Slow down the car, I can't keep up. This pavement is hot and my pads are cut.
I've got to quit running or my heart will pop. Every muscle is aching. Why didn't you stop?
I'm so hungry and thirsty, darkness is near. But I shouldn't leave, he will come for me here.
Several weeks have passed, I'm dead on my feet. They call me a nuisance because I eat off the streets.
Every car that passes, I chase it to see If it is my master coming for me.
Though I approach those that come near With trust in my eyes and no sign of fear,
With hate in their voices and a cold, heartless stare, They threaten to kill me, they don't even care.
They batter my body with rocks that they throw. Yet I will not leave. He will come, don't you know.
Overtaken with weakness, my body is numb. I'm sick and so lonely. Oh please, let him come!
I will go back to where he first threw me out. I'll wait for him there. He will come, no doubt.

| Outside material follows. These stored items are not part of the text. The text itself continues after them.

/-- Member r of group g changed by f. -/
def State.modMember (s : State) (p g r : Nat) (f : CollMember → CollMember) : State :=
  s.modColl p (fun c => { c with groups := tmod c.groups g (fun x =>
    { x with members := (List.range x.members.length).zip x.members |>.map (fun m => if m.1 = r then f m.2 else m.2) }) })

/-- S, the owners of shard j, and the shard and replica row of a rank (the groups' opening text). -/
def CollGroup.shards (x : CollGroup) : Nat := x.n / Nat.max 1 x.repl
def CollGroup.owners (x : CollGroup) (j : Nat) : List Nat := (List.range x.repl).map (fun i => j + i * x.shards)
def CollGroup.ownShard (x : CollGroup) : Nat := x.self % Nat.max 1 x.shards
def CollGroup.peers (x : CollGroup) : List Nat := (List.range x.n).filter (fun r => r != x.self)

def CollGroup.bufLen (x : CollGroup) : Nat := 2 ^ (16 + x.bufLog)
def CollGroup.slotLen (x : CollGroup) : Nat := 2 ^ (16 + x.ringLog)
def CollGroup.nodeOf (x : CollGroup) (r : Nat) : Nat := ((x.members[r]?).map (fun m => m.node)).getD 0

/-- The rank a channel handle belongs to. -/
def CollGroup.rankOf (x : CollGroup) (handle : Nat) : Option Nat :=
  x.peers.find? (fun r => match x.members[r]? with
    | some m => m.chan == handle
    | none => false)

/-- A group image (Table 12-2) as a number. -/
def groupOf (b : Nat) : CollGroup :=
  let n := fldN b 12 7
  { n := n, repl := fldN b 19 3, self := fldN b 22 6, bufLog := fldN b 28 4, ringSlots := fldN b 32 10, ringLog := fldN b 42 3,
    pool := fldN b 64 64, ring := fldN b 128 64,
    members := (List.range n).map (fun i =>
      let o := 512 + 128 * i
      { chan := fldN b o 32, node := fldN b (o + 32) 8, p2p := bitN b (o + 40), port := fldN b (o + 41) 1, addr := fldN b (o + 64) 64,
        sent := 0, acked := 0, taken := 0, flight := [], queue := [], moved := 0, fallback := false }),
    releasing := none }

/-- Bytes of a group's landing area (R421). -/
def CollGroup.landing (x : CollGroup) : Nat := if x.ringSlots = 0 then 0 else 512 + x.n * x.ringSlots * x.slotLen

/-- Whether an image passes R412. -/
def State.groupOk (s : State) (p g b : Nat) : Bool :=
  let x := groupOf b
  let pool := (x.n - 1) * s.rd F.pNbuf p * x.bufLen
  fldN b 0 8 == 0x10 && fldN b 8 4 == g && decide (1 ≤ x.n) && decide (x.n ≤ 64) && decide (1 ≤ x.repl) && decide (x.repl ≤ 4) &&
    x.n % x.repl == 0 && decide (x.bufLog ≤ 8) && decide (x.ringLog ≤ 4) && decide (x.self < x.n) &&
    x.peers.all (fun r => match x.members[r]? with
      | none => false
      | some m => match s.chan? p m.chan with
        | some (_, c) => c.state == 2 && c.mode == 2
        | none => false) &&
    s.rwArea p x.pool pool && s.rwArea p x.ring x.landing && areasApart [(x.pool, pool), (x.ring, x.landing)] &&
    decide ((s.part p).coll.groups.length < 16)

/-- The pool buffers of a group posted (R413): NBUF on each member channel. -/
def State.postPool (s : State) (p g : Nat) (x : CollGroup) : State :=
  let nbuf := s.rd F.pNbuf p
  ((List.range x.peers.length).zip x.peers).foldl (fun s e =>
    match x.members[e.2]? with
    | none => s
    | some m => match s.chan? p m.chan with
      | none => s
      | some (cid, _) => iterN nbuf (fun i s =>
          s.postBuf cid (e.1 * nbuf + i) (x.pool + (e.1 * nbuf + i) * x.bufLen) x.bufLen (.engine 2 (16 * p + g))) s) s

/-- Descriptor 0x40 (R412, R413, R422). -/
def State.runGroupRegister (r : DRef) (d : Desc) (s : State) : State :=
  let p := r.part
  let g := d.fld 0 4
  if (s.group? p g).isSome then s.nullDesc r collNull g
  else match s.descRead p (d.at 24 64) 1088 with
    | (none, s) => s.noop r
    | (some bs, s) =>
      let b := leNat bs
      if !s.groupOk p g b then s.nullDesc r collNull g
      else
        let x := groupOf b
        let n := (x.members.filter (fun m => m.p2p)).length
        let secret := s.confidential p
        let s := if secret then iterN n (fun _ s => s.clampDesc r 8 0x0708 1 0) s else s
        let x := if secret then { x with members := x.members.map (fun m => { m with p2p := false }) } else x
        ((s.putGroup p g x).postPool p g x).done { r with clamped := r.clamped || (secret && n != 0) }

/-- Whether a list, a sheaf or the permute names a group. -/
def State.groupNamed (s : State) (p g : Nat) : Bool :=
  let c := (s.part p).coll
  c.lists.any (fun e => e.2.entries.any (fun w => fldN w 8 4 == g)) || c.sheaves.any (fun e => e.2.group == g) ||
    (match c.permute with | some x => x.group == g | none => false)

/-- Every pool buffer of a group returned, counted as R413 says; messages that lie in them are dropped. -/
def State.returnPool (s : State) (p g : Nat) (x : CollGroup) : State :=
  let own : GnxOwner := .engine 2 (16 * p + g)
  x.members.foldl (fun s m =>
    match s.chan? p m.chan with
    | none => s
    | some (cid, c) =>
      let s := (c.bufs.filter (fun b => b.owner == own)).foldl (fun s b => s.revoke cid b) s
      s.modChan cid (fun c => { c with taken := c.taken.filter (fun b => b.owner != own) })) s

/-- A group's release once nothing names it (R413, R662). -/
def State.groupTryRelease (s : State) (p g : Nat) : State :=
  match s.group? p g with
  | none => s
  | some x =>
    match x.releasing with
    | none => s
    | some d =>
      if s.groupNamed p g then s
      else (((s.returnPool p g x).modColl p (fun c => { c with groups := tdel c.groups g }))).done d

/-- Descriptor 0x41. -/
def State.runGroupRelease (r : DRef) (d : Desc) (s : State) : State :=
  let p := r.part
  let g := d.fld 0 4
  match s.group? p g with
  | none => s.nullDesc r collNull g
  | some x =>
    if x.releasing.isSome then s.nullDesc r collNull g
    else (s.putGroup p g { x with releasing := some r }).groupTryRelease p g

/-! ## Messages (R414, Table 12-3) -/

/-- A collective message; dig is the digest a permute leaf carries between header and payload. -/
def collMessage (kind group src entry part nparts step ofs seq piece : Nat) (dig data : List Byte) : List Byte :=
  leBytes 1 0x10 ++ leBytes 1 kind ++ leBytes 1 group ++ leBytes 1 src ++ leBytes 2 entry ++ leBytes 1 part ++ leBytes 1 nparts ++
    leBytes 8 step ++ leBytes 8 ofs ++ leBytes 4 data.length ++ leBytes 4 seq ++ leBytes 4 piece ++ List.replicate 28 0 ++ dig ++ data

/-- The header fields of a received message. -/
structure CollHdr where
  mver : Nat
  kind : Nat
  group : Nat
  src : Nat
  entry : Nat
  part : Nat
  nparts : Nat
  step : Nat
  ofs : Nat
  len : Nat
  seq : Nat
  piece : Nat
  deriving DecidableEq, Repr

def collHdr (b : List Byte) : CollHdr :=
  ⟨leAt b 0 1, leAt b 1 1, leAt b 2 1, leAt b 3 1, leAt b 4 2, leAt b 6 1, leAt b 7 1, leAt b 8 8, leAt b 16 8, leAt b 24 4,
    leAt b 28 4, leAt b 32 4⟩

/-- The keys under which the engine hears of a message: its partition, and above it 0 for a presence map, 1 and the rank for a permute, 65
and more for a list entry, its step run, its number and the rank. -/
def permKey (p rank : Nat) : Nat := p + 64 * (1 + rank % 64)
def entryKey (p run idx rank : Nat) : Nat := p + 64 * (65 + (run * 1024 + idx) * 64 + rank % 64)

/-- A message sent to a member over its channel (R415); a channel that is gone fails it. -/
def State.collSend (s : State) (p g rank key : Nat) (msg : List Byte) : State :=
  let lost := fun (s : State) => { s with net := { s.net with ends := s.net.ends ++ [(2, key, 5)] } }
  match s.group? p g with
  | none => lost s
  | some x => match x.members[rank]? with
    | none => lost s
    | some m => match s.chan? p m.chan with
      | some (cid, c) => if c.state = 2 then s.sendMsg cid 0 msg.length (some msg) (.engine 2 key) else lost s
      | none => lost s

/-! ### Peer-to-peer rings (R421, R507, R508) -/

/-- One slot of a member's ring written: the payload, then the header with the next SEQ. -/
def State.ringWrite (s : State) (p g rank key : Nat) (msg : List Byte) : State :=
  match s.group? p g with
  | none => s
  | some x => match x.members[rank]? with
    | none => s
    | some m =>
      let at' := m.addr + 512 + x.self * x.ringSlots * x.slotLen + m.sent % Nat.max 1 x.ringSlots * x.slotLen
      let msg := msg.take 28 ++ leBytes 4 (m.sent + 1) ++ msg.drop 32
      let s := s.hostWrite m.port (at' + 64) (msg.drop 64)
      let s := s.hostWrite m.port at' (msg.take 64)
      s.modMember p g rank (fun m => { m with
        sent := m.sent + 1, flight := m.flight ++ [(m.sent + 1, key, msg)],
        moved := if m.flight = [] then s.tick else m.moved })

/-- A message put on a member's ring, or held until the ring has a slot. -/
def State.ringSend (s : State) (p g rank key : Nat) (msg : List Byte) : State :=
  match s.group? p g with
  | none => s
  | some x => match x.members[rank]? with
    | none => s
    | some m =>
      if m.queue = [] && decide (m.sent - m.acked < x.ringSlots) then s.ringWrite p g rank key msg
      else s.modMember p g rank (fun m => { m with queue := m.queue ++ [(key, msg)] })

/-- Whether a member is reached by its ring from here (R421, R508). -/
def CollGroup.usesRing (x : CollGroup) (rank : Nat) : Bool :=
  match x.members[rank]? with
  | none => false
  | some m => m.p2p && !m.fallback && x.ringSlots != 0 && m.node == x.nodeOf x.self

/-- A member's acknowledgement word read: slots it counts are free again and their messages acknowledged; the messages that
wait go out. -/
def State.ringLook (s : State) (p g rank : Nat) : State :=
  match s.group? p g with
  | none => s
  | some x => match x.members[rank]? with
    | none => s
    | some m =>
      if !x.usesRing rank || (m.flight = [] && m.queue = []) then s
      else
        let (out, s) := s.readPva (s.engCtx p engColl) (x.ring + 8 * rank) 8
        let a := leNat out.bytes
        let a := if m.acked < a && a ≤ m.sent then a else m.acked
        let done := m.flight.filter (fun f => f.1 ≤ a)
        let s := { s with net := { s.net with ends := s.net.ends ++ done.map (fun (f : Nat × Nat × List Byte) => (2, f.2.1, 0)) } }
        let s := s.modMember p g rank (fun m => { m with
          acked := a, flight := m.flight.filter (fun f => a < f.1),
          moved := if m.acked < a then s.tick else m.moved, queue := [] })
        m.queue.foldl (fun s e => s.ringSend p g rank e.1 e.2) s
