-- ==== Sys2Proof/Machine/Permute.lean ====
section
/-! DEFINITION. The permute collective (12_collectives_and_steps.md, R439 to R442): a tensor moved leaf by leaf from one shard
map to another, in place. -/
namespace Sys2Proof.Machine

/-- A leaf of a permute: 1 MiB. -/
def mib1 : Nat := 2 ^ 20

/-- A shard map from its bytes. -/
def permMap (n : Nat) (b : List Byte) : List PermRange :=
  (List.range n).map (fun i => ⟨leAt b (16 * i) 8, leAt b (16 * i + 8) 7, leAt b (16 * i + 15) 1⟩)

/-- Whether a map covers 0 to total once, at whole leaves and ranks below n (R439). -/
def permMapOk (total n : Nat) (m : List PermRange) : Bool :=
  areasApart (m.map (fun r => (r.start, r.len))) && sumOf (m.map (fun r => r.len)) == total &&
    m.all (fun r => r.start % mib1 == 0 && decide (r.start + r.len ≤ total) && decide (r.rank < n))

/-- Leaves of the tensor, and the bytes of one. -/
def Permute.leaves (x : Permute) : Nat := ceilDiv x.total mib1
def Permute.leafLen (x : Permute) (l : Nat) : Nat := Nat.min mib1 (x.total - l * mib1)

/-- The place (rank, slot) of a leaf in a map, and the leaf at a place. -/
def permPlace (m : List PermRange) (l : Nat) : Nat × Nat :=
  match m.find? (fun r => r.start ≤ l * mib1 && l * mib1 < r.start + r.len) with
  | none => (64, 0)
  | some r => (r.rank, (l * mib1 - r.start) / mib1)
def permAt (m : List PermRange) (rank slot : Nat) : Option Nat :=
  (m.find? (fun r => r.rank == rank && decide (slot * mib1 < r.len))).map (fun r => r.start / mib1 + slot)

/-- The leaves of a rank in a map. -/
def permOf (m : List PermRange) (rank : Nat) : List Nat :=
  ((m.filter (fun r => r.rank == rank)).mergeSort (fun a b => decide (a.start ≤ b.start))).flatMap (fun r => (List.range (ceilDiv r.len mib1)).map (fun i => r.start / mib1 + i))

/-- Whether a leaf keeps its place. -/
def Permute.stays (x : Permute) (l : Nat) : Bool := permPlace x.old l == permPlace x.new l

/-- The old places of the cycle a moving leaf belongs to, none when it moves along a path (R440). -/
def Permute.cycle (x : Permute) (l0 : Nat) : Nat → Nat → List (Nat × Nat) → Option (List (Nat × Nat))
  | 0, _, _ => none
  | k + 1, l, acc =>
    let acc := permPlace x.old l :: acc
    let q := permPlace x.new l
    match permAt x.old q.1 q.2 with
    | none => none
    | some m => if m = l0 then some acc else x.cycle l0 k m acc

/-- Whether a leaf lies at the lowest (rank, slot) place of a cycle of moves. -/
def Permute.opens (x : Permute) (l : Nat) : Bool :=
  !x.stays l &&
  match x.cycle l (x.leaves + 1) l [] with
  | none => false
  | some ps =>
    let q := permPlace x.old l
    ps.all (fun r => decide (q.1 < r.1) || (q.1 == r.1 && decide (q.2 ≤ r.2)))

/-- The leaf digest D(l) (R441). -/
def permDigest (tensor l : Nat) (bs : List Byte) : Nat := sha3Nat (leBytes 1 3 ++ leBytes 4 tensor ++ leBytes 8 l ++ bs)

/-- Control messages of a permute, by the first byte of their payload. -/
def pcDigest : Nat := 1
def pcReady : Nat := 2
def pcVerified : Nat := 3
def pcMismatch : Nat := 4
def pcDone : Nat := 5

def State.permute? (s : State) (p : Nat) : Option Permute := (s.part p).coll.permute

def State.setPermute (s : State) (p : Nat) (x : Option Permute) : State := s.modColl p (fun c => { c with permute := x })

/-- A control message to a rank. -/
def State.permCtl (s : State) (p : Nat) (x : Permute) (rank code leaf : Nat) (more : List Byte) : State :=
  s.collSend p x.group rank (permKey p rank) (collMessage 0x17 x.group x.self 0 0 1 0 0 0 leaf [] (leBytes 1 code ++ more))

/-- A permute ends with a status (R439, R442); one that is not 0x00 emits a collective fault event. -/
def State.permEnd (s : State) (p : Nat) (x : Permute) (status rank leaf : Nat) : State :=
  let s := s.setPermute p none
  let s := if status = 0 then s else s.collFault p 0 x.blkPva 0 x.group status rank leaf
  s.complete x.desc status false 0

/-- Where a leaf's bytes are while this member holds them: in scratch, or at its old place. -/
def Permute.held (x : Permute) (l : Nat) : Nat :=
  match tget? x.scratch l with
  | some i => x.scratchPva + i * mib1
  | none => x.region + (permPlace x.old l).2 * mib1

/-- Whether an old place of this member is free for its new leaf (R440). -/
def Permute.free (x : Permute) (slot : Nat) : Bool :=
  match permAt x.old x.self slot with
  | none => true
  | some l => x.sentOk.contains l || thas x.scratch l

/-- One more cycle opened, if this member may (R440): the leaf of its lowest place is digested and copied to scratch. -/
def State.permOpen (s : State) (p : Nat) : State :=
  match s.permute? p with
  | none => s
  | some x =>
    let live := x.scratch.filter (fun e => !x.sentOk.contains e.1)
    if x.scratchMax ≤ live.length then s
    else match (permOf x.old x.self).find? (fun l => x.opens l && !thas x.scratch l && !x.sentOk.contains l) with
      | none => s
      | some l =>
        let c := s.engCtx p engColl
        let i := ((List.range x.scratchMax).find? (fun i => !live.any (fun e => e.2 == i))).getD 0
        let (out, s) := s.readPva c (x.held l) (x.leafLen l)
        let (_, s) := s.writePva c (x.scratchPva + i * mib1) out.bytes out.poison
        s.setPermute p (some { x with
          scratch := tput (x.scratch.filter (fun e => !x.sentOk.contains e.1)) l i, digs := tput x.digs l (permDigest x.tensor l out.bytes) })

/-- The leaves this member may take now: a READY to the old holder, or a copy, once more when it does not match, where the old holder is
itself. -/
def State.permTake (s : State) (p l : Nat) : State :=
  match s.permute? p with
  | none => s
  | some x =>
    let q := permPlace x.new l
    let o := permPlace x.old l
    if x.stays l || x.gotOk.contains l || x.asked.contains l || !x.free q.2 then s
    else if o.1 = x.self then
      let c := s.engCtx p engColl
      let dig := fun (out : ReadOut) => (tget? x.digs l).getD (permDigest x.tensor l out.bytes)
      let once := fun (s : State) =>
        let (out, s) := s.readPva c (x.held l) (x.leafLen l)
        let (_, s) := s.writePva c (x.region + q.2 * mib1) out.bytes out.poison
        let (now, s) := s.readPva c (x.region + q.2 * mib1) (x.leafLen l)
        (permDigest x.tensor l now.bytes == dig out && !now.fault, s)
      let (ok, s) := once s
      let (ok, s) := if ok then (true, s) else once s
      if ok then
        s.setPermute p (some { x with asked := l :: x.asked, gotOk := l :: x.gotOk, sentOk := l :: x.sentOk })
      else s.permEnd p x 3 x.self l
    else (s.setPermute p (some { x with asked := l :: x.asked })).permCtl p x o.1 pcReady l []

/-- A leaf sent to its new holder, its digest with every part (R441). -/
def State.permSend (s : State) (p l : Nat) : State :=
  match s.permute? p with
  | none => s
  | some x => match s.group? p x.group with
    | none => s
    | some g =>
      let (out, s) := s.readPva (s.engCtx p engColl) (x.held l) (x.leafLen l)
      let dig := (tget? x.digs l).getD (permDigest x.tensor l out.bytes)
      let s := s.setPermute p (some { x with digs := tput x.digs l dig, sent := tput x.sent l (tgetD x.sent l 0) })
      let ps := cutParts (g.bufLen - 128) out.bytes
      ps.foldl (fun s q => s.collSend p x.group (permPlace x.new l).1 (permKey p (permPlace x.new l).1)
        (collMessage 0x16 x.group x.self 0 q.1 ps.length 0 q.2.1 0 l (leBytes 64 dig) q.2.2)) s
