-- ==== Sys2Proof/Machine/Queues.lean ====
section
/-! DEFINITION. The internal queues of Table 1-6: their four cumulative counts, their checks and their resets (R32 to R35, R88).
The counts of descriptor rings, Gnoxel channels and collective slots stand with those. -/
namespace Sys2Proof.Machine
open Sys2Proof

/-- The row of Table 1-6 a queue is, and the core, stack or hub it belongs to. -/
def qRow : QueueId → Nat
  | .grains _ => 2
  | .tarn _ => 3
  | .lines _ => 4
  | .bursts _ => 5
  | .tokens _ => 6
  | .intake _ => 9

def qIndex : QueueId → Nat
  | .grains c => c.val
  | .tarn c => c.val
  | .lines c => c.val
  | .bursts n => n.val
  | .tokens h => h.val
  | .intake h => h.val

/-- The depth of a queue by its row of Table 1-6. -/
def qDepth (row : Nat) : Nat := nthD [0, 0, 16, 32, 256, 1024, 4096, 0, 0, 512] row 0

/-- Where a queue's counts stand among the queues. -/
def qKey (row i : Nat) : Nat := row * 512 + i

/-- A queue; one nothing has gone through has granted its whole depth. -/
def State.queue (s : State) (row i : Nat) : Queue := tgetD s.queues (qKey row i) ⟨qDepth row, 0, 0, 0, false, 0, 0⟩

def State.putQueue (s : State) (row i : Nat) (q : Queue) : State := { s with queues := tput s.queues (qKey row i) q }

/-- The checks of R88: consumed and returned never exceed issued, and issued never exceeds granted, beyond what a breach already
reported left when the queue resumed. -/
def Queue.breached (q : Queue) : Bool :=
  decide (q.issued + q.excess < q.consumed + q.returned) || decide (q.granted + q.beyond < q.issued)

/-- The credit breach event (Table 2-8); an end of a queue is named by its row of Table 1-6 and its index. -/
def State.breachEvent (s : State) (row i : Nat) (q : Queue) : State :=
  s.eventAll 0x07 [row + i * 256, row + i * 256 + 128, q.granted, q.issued, q.consumed, q.returned]

/-- The die fabric stop that the queue's items pass: that of a core's die for its port (row 4), of the hub for the dispatch engines
(HD2, HD3, row 6) and the intake engines (HD0, HD1, row 9); the other queues lie within one die or between a die and its stack. -/
def State.queueStop? (s : State) (row i : Nat) : Option Nat :=
  if row = 4 then some (s.dieOf i) else if row = 6 then some (10 + i) else if row = 9 then some (8 + i) else none

/-- Whether a queue stands still while a block is in reset (Table 17-6): traffic through a fabric stop is held at its producers; a core
in reset starts and takes nothing, a stack's controller, a dispatch or an intake engine in reset neither takes nor issues. -/
def State.queueHeld (s : State) (row i : Nat) : Bool :=
  (match s.queueStop? row i with
    | some d => bitN (s.rd F.rstFabInr) d
    | none => false) ||
  (if row = 5 then bitN (s.rd F.rstMemcInr) i
   else if row = 6 then bitN (s.rd F.rstEngInr) (12 + i)
   else if row = 9 then bitN (s.rd F.rstEngInr) (10 + i)
   else bitN (s.rd F.rstCoreInr 0 (i / 32)) (i % 32))

/-- QUEUE_ITEM_ISSUE (R32, R88): the consumer announces the items it has taken since it last did, and grants as many anew;
then the producer issues one item while its grant allows it. A queue that fails a check stops; one held by a reset moves nothing. -/
def State.queueIssue (s : State) (row i taken : Nat) : State :=
  let q := s.queue row i
  if q.stopped || s.queueHeld row i then s
  else
    let q := { q with consumed := q.consumed + taken, granted := q.granted + taken }
    if q.breached then (s.putQueue row i { q with stopped := true }).breachEvent row i q
    else s.putQueue row i (if q.issued < q.granted then { q with issued := q.issued + 1 } else q)

def execQueueItemIssue (q : QueueId) (taken : Word) (s : State) : Host.Outcome State Fault Refusal :=
  finish (s.queueIssue (qRow q) (qIndex q) taken.toNat)

/-- A queue that runs again (R34, R35, R88): its counts stand as they are, never adjusted (R12), and what they break of a check has been
reported already, so that the checks hold from there on (DESIGN CHOICE, notes/assumptions/96.md). -/
def Queue.resume (q : Queue) : Queue :=
  { q with stopped := false, excess := q.consumed + q.returned - q.issued, beyond := q.issued - q.granted }

/-- The items of a queue that its consumer holds and has not consumed. -/
def Queue.held (q : Queue) : Nat := q.issued - (q.consumed + q.returned)

/-- A queue that nothing has gone through needs no entry. -/
def State.modQueue (s : State) (row i : Nat) (f : Queue → Queue) : State :=
  if thas s.queues (qKey row i) then s.putQueue row i (f (s.queue row i)) else s

/-- The consumer of a queue reset (R34): the items it held and had not consumed go back to the producer and count as returned. -/
def State.queueConsumerReset (s : State) (row i : Nat) : State :=
  s.modQueue row i (fun q => { q with returned := q.returned + q.held })

/-- The producer of a queue reset (R35): the consumer finishes consuming every item it has received. -/
def State.queueProducerReset (s : State) (row i : Nat) : State :=
  s.modQueue row i (fun q => { q with consumed := q.consumed + q.held })

/-- An end of a queue released (R34, R35, R88): the consumer announces its counts and then grants what they leave of the depth, the
producer resumes from them, and a stopped queue runs again. -/
def State.queueRelease (s : State) (row i : Nat) : State :=
  s.modQueue row i (fun q => ({ q with granted := Nat.max q.granted (qDepth row + q.consumed + q.returned) }).resume)

/-- Every queue of a warm reset (R33, R88): the counts stand, and a stopped queue resumes. -/
def State.queuesWarm (s : State) : State := { s with queues := tmap s.queues (fun _ q => if q.stopped then q.resume else q) }

end Sys2Proof.Machine
end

My thoughts are fading, my chest feels like lead. I'm sleepy, so sleepy, I can't lift my head.
It's so quiet, so peaceful, all remains still. There is my master at my home on the hill.
Yes, I can see him, he's calling my name. His voice is so gentle, his hands are the same.
He decided he wants me, things will be fine. I really do love him, that master of mine.
My tail wags with pleasure, I can't catch my breath. He came in my dreams, but so did my death.
Do I Go Home Today? By Sandi Thompson
My family brought me home cradled in their arms. They cuddled me and smiled at me, and said I was full of charm.
They played with me and laughed with me. They showered me with toys. I sure do love my family, especially the girls and boys.
The children loved to feed me, they gave me special treats. They even let me sleep with them -- all snuggled in the sheets.
I used to go for walks, often several times a day. They even fought to hold the leash, I'm very proud to say.
They used to laugh and praise me, when I played with that old shoe. But I didn't know the difference between the old ones and the new.
The kids and I would grab a rag, for hours we would tug. So I thought I did the right thing when I chewed the bedroom rug.
They said that I was out of control, and would have to live outside. This I did not understand, although I tried and tried.
The walks stopped, one by one; they said they hadn't time. I wish that I could change things, I wish I knew my crime.
My life became so lonely, in the backyard on a chain. I barked and barked all day long, to keep from going insane.
So they brought me to the shelter, but were embarrassed to say why. They said I caused an allergy, and then kissed me goodbye.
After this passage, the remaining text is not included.